-- ==== Sys2Proof/Machine/Regs.lean ====
section
/-!
DEFINITION. Every register field the spec gives the pages, from the register tables of spec/02 to spec/18,
and the register, mailbox-object and fault-source tables built over them (R51, R75, R454).
A field is named block, register, field in the manual's words; `Fld` says where it stands and what a write may do.
-/
namespace Sys2Proof.Machine
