-- ==== Sys2Proof/Machine/Tables.lean ====
section
/-!
DEFINITION. The forwarding tables' shared operations: Leek prefixes (R178), Chard entries (R184-R187), table command
records and results (R188-R190), learning messages (R192-R195), next hops (R198-R201).
-/
namespace Sys2Proof.Machine

/-- CUR of a group (R70). -/
def curOf (s : State) (g : Nat) : Nat := fget s glbEpochStatCur 0 g

/-! ### Leek -/

/-- Address bits of a family. -/
def famBits (fam : Nat) : Nat := if fam = 0 then 32 else 128

/-- Prefixes of a family. -/
def leekCount (l : List Route) (fam : Nat) : Nat := (l.filter fun r => r.fam == fam).length

/-- Cumulative strides of a family (Table 6-2). -/
def strides (fam set : Nat) : List Nat :=
  if fam = 0 then [16, 20, 24, 28, 32]
  else match set with
    | 0 => [16, 32, 40, 48, 56, 64, 72, 80, 88, 96, 104, 112, 128]
    | 1 => [16, 32, 40, 48, 56, 60, 64, 72, 80, 88, 96, 112, 128]
    | _ => [16, 32, 48, 64, 72, 80, 88, 96, 104, 112, 120, 124, 128]

/-- The longest of the routes. -/
def longest (l : List Route) : Option Route :=
  l.foldl (fun (a : Option Route) r => match a with
    | none => some r
    | some b => if b.len < r.len then some r else some b) none

/-- The root or node entry (Table 6-3) on an address's path whose strides end at `hi` bits, the stage before at `lo` (R178); the
root has `hi` 0. A prefix stands at the first stage that covers its length, in every entry it expands to; the longer of two
keeps an entry; a prefix that goes on below gives the entry a child array. -/
def leekEntry (l : List Route) (fam tenant addr lo hi : Nat) : Nat :=
  let w := famBits fam
  let path := l.filter fun r => r.fam == fam && r.tenant == tenant
    && (let n := min r.len hi; r.addr / 2 ^ (w - n) == addr / 2 ^ (w - n))
  let here := longest (path.filter fun r => decide (r.len ≤ hi) && (hi == 0 || decide (lo < r.len)))
  let child := path.any fun r => decide (hi < r.len)
  here.elim 0 (fun r => r.nh % 2 ^ 20 + 2 ^ 20 + r.len % 256 * 2 ^ 21)
    + (if child then 2 ^ 29 + Config.leekBase fam tenant hi (addr / 2 ^ (w - hi)) % 2 ^ 24 * 2 ^ 30 else 0)

/-- The walk of R178 from the entry whose strides end at `hi` bits: the result of the last entry read with RES_VALID, following
child pointers until one is not valid. -/
def leekWalk (entry : Nat → Nat → Nat) : List Nat → Nat → Nat → Option Nat → Option Nat
  | rest, lo, hi, best =>
    let e := entry lo hi
    let best := if bit e 20 then some (bitsOf e 19 0) else best
    match rest with
    | [] => best
    | c :: r => if bit e 29 then leekWalk entry r hi c best else best

/-- A Leek search: the walk from the root entry through the stages of the family's strides. -/
def leekSearch (l : List Route) (set fam tenant addr : Nat) : Option Nat :=
  leekWalk (leekEntry l fam tenant addr) (strides fam set) 0 0 none

/-- Entries a prefix's expansion writes (R178, R179). -/
def expansion (fam set len : Nat) : Nat :=
  if len = 0 then 1
  else match (strides fam set).find? fun c => decide (len ≤ c) with
    | none => 1
    | some c => 2 ^ (c - len)

/-! ### Chard -/

/-- Slots of a key type (Table 6-4). -/
def chdSlots : Nat → Nat
  | 1 => 1 | 2 => 1 | 3 => 2 | 4 => 4 | _ => 0

/-- SEED_w (R184). -/
def chdSeed : Nat → Nat
  | 0 => 0xFFFFFFFF | 1 => 0x61C88646 | 2 => 0xC3910C8D | _ => 0x255992D4

/-- Key of TYPE 1. -/
def macKey (tenant mac : Nat) : List Byte := toBE 10 (1 * 2 ^ 77 + tenant % 2 ^ 14 * 2 ^ 63 + mac % 2 ^ 48)
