-- ==== Sys2Proof/Machine/Forward.lean ====
section
/-!
DEFINITION. Stages 5 and 6 (R172-R210): lookups, learning, resolution and the ingress edit check; the table sequencers'
commands, sync, deferred changes, sweeps; protection switching.
-/
namespace Sys2Proof.Machine

/-! ### Lookups (R172-R175) -/

/-- First selection rule a head matches (R172). -/
def fwdRule (s : State) (p : Pkt) : Option Nat :=
  let g := fun (f : Fld) r => fgetP s p.ep f (p.slice / 2) r
  (List.range 8).find? fun r => g lekFwdSelW0En r == 1
    && Nat.land (byteAt p.kv (g lekFwdSelW0MatchOff r)) (g lekFwdSelW0Mask r) == g lekFwdSelW0Value r

/-- What a lookup finds: a next hop, the flood entry, or a lookup memory error (R183). -/
inductive Look | nh (n : Nat) | flood | memErr
  deriving DecidableEq, Repr

/-- A counter of LEK OBJ 0x02. -/
def lekCount (s : State) (k c : Nat) : State := bump s .lek k 0 2 c 0

/-- A Leek search by a head (R178, R183). -/
def leekLookup (s : State) (p : Pkt) (fam addr miss : Nat) : Look × State :=
  let k := p.slice / 2
  let page := pageOf .lek k 0
  let e := eccCheck (lekCount s k 0) page 0 1 (fun a => lekCount a k 2) (fun a => lekCount a k 3)
  if e.1 then (.memErr, e.2)
  else match leekSearch (if usesOld s p.ep page then storeGet (leekAct s k) s.tbl.leekO k else leekAct s k)
      (fgetP s p.ep lekCfgV6Set k 0) fam p.res.tenant addr with
    | some n => (.nh n, e.2)
    | none => (.nh miss, lekCount e.2 k 1)

/-- Epoch bit of a head for the Chard copy of its pair (R186). -/
def chdBit (s : State) (p : Pkt) : Nat := p.epLow / 2 ^ groupOf s (pageOf .chd (p.slice / 2) 0) % 2

/-- The filter of a pair holds the key (R192). -/
def filtered (s : State) (k : Nat) (key : List Byte) : Bool :=
  s.tbl.filter.any fun f => f.1 == k && f.2.1 == key && !passedNs s f.2.2 (fget s chdLearnCfgHoldUs k 0 * 1000)

/-- A learn key enters the filter; the oldest of 4,096 leaves. -/
def filterPut (s : State) (k : Nat) (key : List Byte) : State :=
  let mine := s.tbl.filter.filter fun f => f.1 == k && f.2.1 != key
  let rest := s.tbl.filter.filter fun f => f.1 != k
  { s with tbl := { s.tbl with filter := rest ++ (if mine.length < 4096 then mine else mine.drop 1) ++ [(k, key, s.clk)] } }

/-- The pair may raise one more event in the running second (R192). -/
def learnRate (s : State) (k : Nat) : Bool × State :=
  let w := storeGet (0, 0) s.tbl.learnWin k
  let w1 := if passedNs s w.1 1000000000 then (s.clk, 0) else w
  if w1.2 < 40000000 then (true, { s with tbl := { s.tbl with learnWin := storePut k (w1.1, w1.2 + 1) s.tbl.learnWin } })
  else (false, s)

/-- A learn event (R192, R193, R197). -/
def learnEvent (s : State) (k tenant mac nh : Nat) : State :=
  let key := macKey tenant mac
  if filtered s k key then chdCount (chdCount s k 0) k 1
  else
    let r := learnRate s k
    if r.1 = false then chdCount s k 2
    else if 1024 ≤ ringWaiting s k then chdCount (chdCount r.2 k 0) k 3
    else
      let t := lTime s
      let s1 := filterPut (chdCount r.2 k 0) k key
      let s2 := match chdEntry s1 k key with
        | some e => chdPut s1 { e with nh := nh, hit := true, learned := true, origin := k, misses := 0, ltime := t }
        | none =>
          let r := chdInsert s1 k (learnedEnt k tenant mac nh k t true)
          if r.1 then chdShow r.2 k else learnFail (chdShow r.2 k) k tenant
      ringSend s2 k 1 0 tenant mac nh t

/-- A learn event of a head, with its slice event (R414). -/
def learnFrom (s : State) (p : Pkt) (mac nh : Nat) : State :=
  let k := p.slice / 2
  let a := learnEvent s k p.res.tenant mac nh
  if count a .chd k 1 2 0 0 = count s .chd k 1 2 0 0 then a else sliceEvt a p.slice 12

/-- The source probe of a KIND 4 head (R191). Injected heads never learn. -/
def sourceProbe (s : State) (p : Pkt) (mac : Nat) : State :=
  match p.src with
  | .inject _ => s
  | .port n =>
    let k := p.slice / 2
    if bit mac 40 then s
    else
      let want := fgetP s p.ep chdLearnCfgPortNhBase k 0 + n
      let en := fgetP s p.ep chdCfgLearnEn k 0 == 1
      let r := chdLookup s k (macKey p.res.tenant mac) (chdBit s p)
      match r.1 with
      | none => if en then learnFrom r.2 p mac want else r.2
      | some e =>
        if e.nh = want then (if e.origin = k then chdPut r.2 { e with hit := true } else r.2)
        else if e.stat then chdCount r.2 k 6
        else if en then learnFrom r.2 p mac want
        else r.2

/-- The lookups of a head (Table 6-1, R173, R174). -/
def lookup (s : State) (p : Pkt) : Look × State :=
  let k := p.slice / 2
  let miss := fgetP s p.ep nhpCfgMissNh k 0
  match fwdRule s p with
  | none => (.nh miss, s)
  | some r =>
    let g := fun (f : Fld) => fgetP s p.ep f k r
    let ko := g lekFwdSelW1KeyOff
    let kind := g lekFwdSelW1Kind
    match kind with
    | 1 | 2 =>
      let a := leekLookup s p (kind - 1) (ofBE (slice p.kv ko (if kind = 1 then 4 else 16))) miss
      if g lekFwdSelW1FlowEn = 0 then a
      else
        let key := flowKey (kind == 2) p.res.tenant (slice p.kv (g lekFwdSelW1FlowAoff) (if kind = 1 then 8 else 32))
          (byteAt p.kv (g lekFwdSelW1FlowPoff)) (ofBE (slice p.kv (g lekFwdSelW2FlowLoff) 4))
        let c := chdLookup a.2 k key (chdBit s p)
        match a.1, c.1 with
        | .memErr, _ => (.memErr, c.2)
        | _, some e => (.nh e.nh, c.2)
        | x, none => (x, c.2)
    | 3 =>
      let c := chdLookup s k (labelKey p.res.tenant (ofBE (slice p.kv ko 4) / 4096)) (chdBit s p)
      (.nh (c.1.elim miss (·.nh)), c.2)
    | 4 =>
      let dst := ofBE (slice p.kv ko 6)
      let c := chdLookup s k (macKey p.res.tenant dst) (chdBit s p)
      let s1 := sourceProbe c.2 p (ofBE (slice p.kv (ko + 6) 6))
      match c.1 with
      | some e => if bit dst 40 then (.flood, s1) else (.nh e.nh, s1)
      | none => (.flood, s1)
    | _ => (.nh miss, s)

/-! ### Resolution (R200-R203) -/

/-- The ECMP hash of a head (R200). -/
def flowHash (s : State) (p : Pkt) : Nat :=
  let k := p.slice / 2
  let g := fun (f : Fld) => fgetP s p.ep f k 0
  let seg := fun (o l : Fld) => slice p.kv (g o) (g l)
  crcFrom (g nhpHashSeedSeed) (seg nhpHashKey0Seg0Off nhpHashKey0Seg0Len ++ seg nhpHashKey0Seg1Off nhpHashKey0Seg1Len
    ++ seg nhpHashKey1Seg2Off nhpHashKey1Seg2Len ++ seg nhpHashKey1Seg3Off nhpHashKey1Seg3Len)

/-- Outcome of a resolution: a drop with its NHP counter and mirror code, a trap, a unicast or a replicated head. -/
inductive Resolved | drop (c code : Nat) | trap (q n : Nat) | uni (n : Nat) | rep (n list : Nat)
  deriving DecidableEq, Repr

/-- Member of an ECMP group a head takes: up to 8 probes past dead members (R201). -/
def ecmpProbe (s : State) (p : Pkt) (base slots i : Nat) : Nat → Nat → Nat
  | 0, k => ogetP s p.ep .nhp (p.slice / 2) 0 3 (base + (i + k - 1) % slots) 0 % 2 ^ 20
  | n + 1, k =>
    let m := ogetP s p.ep .nhp (p.slice / 2) 0 3 (base + (i + k) % slots) 0 % 2 ^ 20
    let w := nhW s p.ep (p.slice / 2) m 0
    if nhType w = 1 ∧ portDown s (nhPort w) = true then ecmpProbe s p base slots i n (k + 1) else m

/-- An entry that is no ECMP group: unicast protection, or as it is (R201). -/
def resolveEntry (s : State) (p : Pkt) (n : Nat) : Resolved :=
  let k := p.slice / 2
  let w := nhW s p.ep k n 0
  match nhType w with
  | 1 =>
    if portDown s (nhPort w) then
      match backupOf s p.ep k n with
      | some b => .uni b
      | none => .drop 2 4
    else .uni n
  | 3 => .rep n (nhList w)
  | 4 => .trap (bitsOf w 8 3) n
  | _ => .drop 0 2

/-- Resolution of a next-hop index (R201). -/
def resolve (s : State) (p : Pkt) (n : Nat) : Resolved :=
  let k := p.slice / 2
  let w := nhW s p.ep k n 0
  if nhType w = 2 then
    let g := nhList w
    let base := ogetP s p.ep .nhp k 0 2 g 0 % 2 ^ 21
    let g1 := ogetP s p.ep .nhp k 0 2 g 1
    if bit g1 31 = false then .drop 1 3
    else
      let slots := g1 % 2 ^ 13
      let m := ecmpProbe s p base slots (flowHash s p / 65536 * slots / 65536) 8 0
      let t := nhType (nhW s p.ep k m 0)
      if t = 2 ∨ t = 3 then .drop 1 3 else resolveEntry s p m
  else resolveEntry s p n

/-- The head leaves stage 6 for policing, after the ingress edit check (R215, R231). -/
def editCheck (s : State) (p : Pkt) : State :=
  let e := eccCheck s (pageOf .edt p.slice 0) 0 1 (fun a => bump a .edt p.slice 0 5 0 0) (fun a => bump a .edt p.slice 0 5 1 0)
  if e.1 then dropHead (edtRewrite (bump e.2 .edt p.slice 0 5 2 0) p.ep p.slice p.tmpl) p 6
  else match edtCheck (tmplWords s p.ep p.slice p.tmpl) p.slots p.data with
    | .precondition => dropHead (edtCount e.2 p.slice (srcIdx p.src) 1) p 5
    | .expired => punt (edtCount e.2 p.slice (srcIdx p.src) 0) p (bitsOf (tmplW s p.ep p.slice p.tmpl 1) 14 9) 3 0
    | .pass => putPkt e.2 { p with stage := .forwarded, since := s.clk }

/-- Next-hop and template numbers that name nothing: a flooded head has neither (log entry 15). -/
def noNh : Nat := 2 ^ 20

/-- See `noNh`. -/
def noTmpl : Nat := 4096

/-- A head's resolved result takes effect (R202, R203). -/
def forwarded (s : State) (p : Pkt) (look : Look) : State :=
  let k := p.slice / 2
  let p0 := { p with hash := flowHash s p }
  let e := eccCheck s (pageOf .nhp k 0) 0 1 id (fun a => nhCount a p.slice p.src 7)
  if e.1 then dropHead e.2 p0 6
  else
    let target : Option Nat := match p.res.redirect, look with
      | some n, _ => some n
      | none, .nh n => some n
      | none, _ => none
    match target with
    | some n =>
      (match resolve s p n with
      | .drop c code => dropHead (nhCount e.2 p.slice p.src c) p0 code
      | .trap q m => punt (nhCount e.2 p.slice p.src 6) { p0 with nh := m } q 4 0
      | .uni m => editCheck e.2 { p0 with nh := m, tmpl := p.res.edit.getD (nhTmpl (nhW s p.ep k m 0)), list := none }
      | .rep m l => editCheck e.2 { p0 with
          nh := m, tmpl := p.res.edit.getD (nhW s p.ep k m 1 % 2 ^ 12), list := some l, flooded := false })
    | none =>
      let f := ogetP s p.ep .nhp k 0 4 p.res.tenant 0
      if bit f 31 then
        editCheck (bump e.2 .chd k 1 1 p.res.tenant 1) { p0 with
          nh := noNh, tmpl := p.res.edit.getD noTmpl, list := some (f % 65536), flooded := true }
      else dropHead (nhCount e.2 p.slice p.src 3) p0 4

____________________

### [Problem to work on]
Go through the entries above and tally each line that has the word "sourceProbe"; reply with the tally and nothing else.

### [Exercise output]
2